→ **WHAT TO PRODUCE**
This exercise asks for every line of the material that includes the word "ctrlPort".

→ **DATASET ENTRIES**
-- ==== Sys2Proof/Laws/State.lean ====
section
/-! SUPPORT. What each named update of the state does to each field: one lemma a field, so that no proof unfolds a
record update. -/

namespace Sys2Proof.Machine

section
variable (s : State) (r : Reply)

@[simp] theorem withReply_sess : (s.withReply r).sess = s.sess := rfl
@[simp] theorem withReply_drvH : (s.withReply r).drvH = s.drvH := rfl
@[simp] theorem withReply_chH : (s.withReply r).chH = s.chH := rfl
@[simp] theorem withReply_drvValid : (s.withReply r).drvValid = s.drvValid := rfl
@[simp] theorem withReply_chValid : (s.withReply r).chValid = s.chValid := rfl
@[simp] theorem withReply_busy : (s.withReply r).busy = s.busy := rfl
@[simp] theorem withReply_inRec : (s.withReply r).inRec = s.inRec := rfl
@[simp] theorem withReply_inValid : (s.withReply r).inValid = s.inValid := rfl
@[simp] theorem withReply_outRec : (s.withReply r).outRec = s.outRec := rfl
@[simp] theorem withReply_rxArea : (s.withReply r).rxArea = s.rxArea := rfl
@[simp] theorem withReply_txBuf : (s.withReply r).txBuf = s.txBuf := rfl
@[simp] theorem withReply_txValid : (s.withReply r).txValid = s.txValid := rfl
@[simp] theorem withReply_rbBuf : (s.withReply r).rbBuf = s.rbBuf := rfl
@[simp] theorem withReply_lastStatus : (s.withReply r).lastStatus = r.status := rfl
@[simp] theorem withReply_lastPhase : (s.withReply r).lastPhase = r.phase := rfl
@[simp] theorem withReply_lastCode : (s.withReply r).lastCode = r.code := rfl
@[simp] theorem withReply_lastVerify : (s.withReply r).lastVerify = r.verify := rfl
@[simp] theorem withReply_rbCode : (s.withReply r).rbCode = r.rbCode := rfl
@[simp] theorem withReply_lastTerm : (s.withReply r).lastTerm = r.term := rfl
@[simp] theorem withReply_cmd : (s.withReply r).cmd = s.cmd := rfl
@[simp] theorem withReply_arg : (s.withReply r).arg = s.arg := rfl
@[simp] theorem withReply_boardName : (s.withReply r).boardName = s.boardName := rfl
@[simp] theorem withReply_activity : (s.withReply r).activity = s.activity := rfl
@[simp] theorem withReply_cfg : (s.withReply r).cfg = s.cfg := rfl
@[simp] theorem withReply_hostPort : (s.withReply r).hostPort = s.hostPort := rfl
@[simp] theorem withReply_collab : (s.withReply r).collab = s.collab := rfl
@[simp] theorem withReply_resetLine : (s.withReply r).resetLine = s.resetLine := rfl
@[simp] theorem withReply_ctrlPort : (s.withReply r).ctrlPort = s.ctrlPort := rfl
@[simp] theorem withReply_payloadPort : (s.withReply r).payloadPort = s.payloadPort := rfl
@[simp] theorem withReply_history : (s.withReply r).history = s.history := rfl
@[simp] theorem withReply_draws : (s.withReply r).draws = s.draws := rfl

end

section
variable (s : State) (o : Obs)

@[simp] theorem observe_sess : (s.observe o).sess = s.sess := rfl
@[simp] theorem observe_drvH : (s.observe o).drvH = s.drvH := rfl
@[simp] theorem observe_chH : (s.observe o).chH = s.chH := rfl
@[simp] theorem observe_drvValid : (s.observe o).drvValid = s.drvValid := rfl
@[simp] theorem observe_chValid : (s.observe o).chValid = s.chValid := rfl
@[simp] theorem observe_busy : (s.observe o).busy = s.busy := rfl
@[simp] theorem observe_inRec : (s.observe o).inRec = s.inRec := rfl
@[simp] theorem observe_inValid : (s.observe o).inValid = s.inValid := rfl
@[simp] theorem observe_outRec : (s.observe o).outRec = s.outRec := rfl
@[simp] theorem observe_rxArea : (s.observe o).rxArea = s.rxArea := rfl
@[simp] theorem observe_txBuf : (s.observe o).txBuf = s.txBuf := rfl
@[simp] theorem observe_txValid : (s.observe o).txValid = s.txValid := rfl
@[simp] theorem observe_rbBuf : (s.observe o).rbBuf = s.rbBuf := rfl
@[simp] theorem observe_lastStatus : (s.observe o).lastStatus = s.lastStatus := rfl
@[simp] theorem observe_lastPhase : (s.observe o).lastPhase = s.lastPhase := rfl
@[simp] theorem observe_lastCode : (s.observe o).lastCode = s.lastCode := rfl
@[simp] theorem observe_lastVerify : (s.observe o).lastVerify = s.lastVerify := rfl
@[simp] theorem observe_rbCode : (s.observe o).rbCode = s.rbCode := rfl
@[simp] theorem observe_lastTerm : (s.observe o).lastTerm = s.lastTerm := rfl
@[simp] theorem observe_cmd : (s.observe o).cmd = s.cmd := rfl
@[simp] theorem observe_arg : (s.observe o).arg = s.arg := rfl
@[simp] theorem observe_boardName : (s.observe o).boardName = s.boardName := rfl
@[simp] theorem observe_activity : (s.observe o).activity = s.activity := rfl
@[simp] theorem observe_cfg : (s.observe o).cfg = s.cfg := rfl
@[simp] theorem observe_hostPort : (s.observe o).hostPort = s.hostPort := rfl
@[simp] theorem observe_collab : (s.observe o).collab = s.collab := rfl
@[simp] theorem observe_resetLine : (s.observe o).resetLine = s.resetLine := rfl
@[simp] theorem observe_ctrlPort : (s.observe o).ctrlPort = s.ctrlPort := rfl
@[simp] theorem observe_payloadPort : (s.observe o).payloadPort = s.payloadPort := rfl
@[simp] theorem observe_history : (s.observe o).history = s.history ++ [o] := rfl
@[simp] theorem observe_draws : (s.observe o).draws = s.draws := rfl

--

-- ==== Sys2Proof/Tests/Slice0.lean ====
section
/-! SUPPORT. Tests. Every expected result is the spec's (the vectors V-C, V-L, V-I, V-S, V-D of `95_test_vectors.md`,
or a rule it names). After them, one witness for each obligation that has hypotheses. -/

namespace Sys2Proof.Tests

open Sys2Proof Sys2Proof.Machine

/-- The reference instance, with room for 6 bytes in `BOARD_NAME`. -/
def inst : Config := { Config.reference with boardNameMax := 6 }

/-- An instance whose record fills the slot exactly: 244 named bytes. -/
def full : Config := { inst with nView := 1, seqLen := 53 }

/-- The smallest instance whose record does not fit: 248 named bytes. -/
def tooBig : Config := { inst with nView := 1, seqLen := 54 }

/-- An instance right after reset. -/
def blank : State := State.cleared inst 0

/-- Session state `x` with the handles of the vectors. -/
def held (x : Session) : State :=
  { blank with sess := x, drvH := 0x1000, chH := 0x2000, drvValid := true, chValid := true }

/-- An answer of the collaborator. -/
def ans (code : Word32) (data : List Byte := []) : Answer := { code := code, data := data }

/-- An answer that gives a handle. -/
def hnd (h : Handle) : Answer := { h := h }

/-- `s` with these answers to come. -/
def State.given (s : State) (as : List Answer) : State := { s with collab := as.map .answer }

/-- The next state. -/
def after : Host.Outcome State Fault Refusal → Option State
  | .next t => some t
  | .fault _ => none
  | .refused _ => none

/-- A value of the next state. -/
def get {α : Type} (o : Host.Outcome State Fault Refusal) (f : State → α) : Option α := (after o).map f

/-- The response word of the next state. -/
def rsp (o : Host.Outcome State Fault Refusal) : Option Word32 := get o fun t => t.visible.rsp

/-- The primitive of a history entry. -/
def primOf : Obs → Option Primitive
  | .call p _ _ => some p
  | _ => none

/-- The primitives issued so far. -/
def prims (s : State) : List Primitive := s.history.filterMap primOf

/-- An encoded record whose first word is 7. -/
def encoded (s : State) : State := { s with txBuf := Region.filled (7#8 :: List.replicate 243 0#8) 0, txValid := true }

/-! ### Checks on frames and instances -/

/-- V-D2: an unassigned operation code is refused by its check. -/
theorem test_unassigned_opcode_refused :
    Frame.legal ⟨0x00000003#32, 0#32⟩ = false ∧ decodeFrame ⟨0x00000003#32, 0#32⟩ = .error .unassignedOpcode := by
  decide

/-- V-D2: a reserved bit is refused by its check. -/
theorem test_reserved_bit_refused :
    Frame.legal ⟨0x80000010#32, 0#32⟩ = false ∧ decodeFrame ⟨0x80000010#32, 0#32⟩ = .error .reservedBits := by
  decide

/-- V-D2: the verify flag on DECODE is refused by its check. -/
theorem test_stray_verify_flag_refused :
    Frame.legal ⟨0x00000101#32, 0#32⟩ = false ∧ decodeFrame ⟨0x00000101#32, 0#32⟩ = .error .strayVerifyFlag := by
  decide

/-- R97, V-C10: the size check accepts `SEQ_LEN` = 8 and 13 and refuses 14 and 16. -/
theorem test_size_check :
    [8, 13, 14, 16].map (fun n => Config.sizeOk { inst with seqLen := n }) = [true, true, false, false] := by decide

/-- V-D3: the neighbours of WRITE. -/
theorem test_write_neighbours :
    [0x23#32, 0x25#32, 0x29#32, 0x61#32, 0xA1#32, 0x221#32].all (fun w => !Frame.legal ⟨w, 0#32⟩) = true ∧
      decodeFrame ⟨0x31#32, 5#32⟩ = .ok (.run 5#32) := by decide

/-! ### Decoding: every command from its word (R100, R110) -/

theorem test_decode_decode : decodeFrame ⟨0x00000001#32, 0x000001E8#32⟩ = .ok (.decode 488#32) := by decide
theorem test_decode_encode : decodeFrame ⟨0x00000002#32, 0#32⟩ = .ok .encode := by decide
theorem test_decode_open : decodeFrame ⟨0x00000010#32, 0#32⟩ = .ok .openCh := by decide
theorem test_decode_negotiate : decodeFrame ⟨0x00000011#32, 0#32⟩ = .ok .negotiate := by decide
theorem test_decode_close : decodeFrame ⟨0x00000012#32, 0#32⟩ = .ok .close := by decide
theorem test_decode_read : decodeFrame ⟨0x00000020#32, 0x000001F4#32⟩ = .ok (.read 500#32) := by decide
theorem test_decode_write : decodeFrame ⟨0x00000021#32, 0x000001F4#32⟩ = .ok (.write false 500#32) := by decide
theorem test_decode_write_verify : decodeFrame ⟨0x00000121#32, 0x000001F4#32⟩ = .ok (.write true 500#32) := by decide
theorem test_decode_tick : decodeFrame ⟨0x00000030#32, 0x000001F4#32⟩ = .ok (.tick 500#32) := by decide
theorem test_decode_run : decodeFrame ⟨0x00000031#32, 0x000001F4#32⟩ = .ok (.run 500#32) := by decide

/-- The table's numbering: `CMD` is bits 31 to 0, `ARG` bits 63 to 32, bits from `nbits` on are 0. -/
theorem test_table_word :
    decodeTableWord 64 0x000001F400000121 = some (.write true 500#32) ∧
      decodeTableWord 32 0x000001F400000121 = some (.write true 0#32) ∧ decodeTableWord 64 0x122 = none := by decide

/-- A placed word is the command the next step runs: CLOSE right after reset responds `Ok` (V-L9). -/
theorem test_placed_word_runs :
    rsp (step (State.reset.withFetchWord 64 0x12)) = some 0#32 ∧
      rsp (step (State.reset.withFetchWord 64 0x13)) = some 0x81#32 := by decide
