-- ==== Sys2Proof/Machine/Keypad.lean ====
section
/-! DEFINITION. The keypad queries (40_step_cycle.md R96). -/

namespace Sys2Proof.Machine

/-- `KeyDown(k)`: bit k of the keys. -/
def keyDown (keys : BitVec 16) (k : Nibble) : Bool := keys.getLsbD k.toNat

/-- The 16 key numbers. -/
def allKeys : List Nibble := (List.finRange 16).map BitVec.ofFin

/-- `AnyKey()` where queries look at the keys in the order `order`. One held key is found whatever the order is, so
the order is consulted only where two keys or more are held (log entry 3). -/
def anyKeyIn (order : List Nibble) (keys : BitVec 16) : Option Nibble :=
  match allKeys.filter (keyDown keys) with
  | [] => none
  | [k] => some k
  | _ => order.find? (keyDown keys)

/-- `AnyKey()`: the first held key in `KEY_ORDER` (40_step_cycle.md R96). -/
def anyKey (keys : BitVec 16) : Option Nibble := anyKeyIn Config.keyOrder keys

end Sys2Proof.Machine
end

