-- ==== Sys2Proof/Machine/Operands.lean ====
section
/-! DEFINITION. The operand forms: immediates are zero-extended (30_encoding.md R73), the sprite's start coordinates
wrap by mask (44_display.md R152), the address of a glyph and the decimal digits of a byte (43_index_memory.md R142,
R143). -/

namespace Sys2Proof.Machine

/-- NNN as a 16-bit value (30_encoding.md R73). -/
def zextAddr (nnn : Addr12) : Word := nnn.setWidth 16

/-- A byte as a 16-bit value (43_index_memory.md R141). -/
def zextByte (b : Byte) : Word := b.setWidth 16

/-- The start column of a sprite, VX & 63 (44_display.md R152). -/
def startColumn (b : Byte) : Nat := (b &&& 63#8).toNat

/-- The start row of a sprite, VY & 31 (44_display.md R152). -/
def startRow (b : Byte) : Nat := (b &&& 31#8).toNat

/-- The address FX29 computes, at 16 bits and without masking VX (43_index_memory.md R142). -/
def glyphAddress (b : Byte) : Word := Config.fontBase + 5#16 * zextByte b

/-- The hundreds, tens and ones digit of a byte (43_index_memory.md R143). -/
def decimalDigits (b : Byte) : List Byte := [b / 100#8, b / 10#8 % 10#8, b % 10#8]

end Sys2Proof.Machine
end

→ **WRITTEN RESPONSE**
@[simp] theorem withReply_ctrlPort : (s.withReply r).ctrlPort = s.ctrlPort := rfl
@[simp] theorem observe_ctrlPort : (s.observe o).ctrlPort = s.ctrlPort := rfl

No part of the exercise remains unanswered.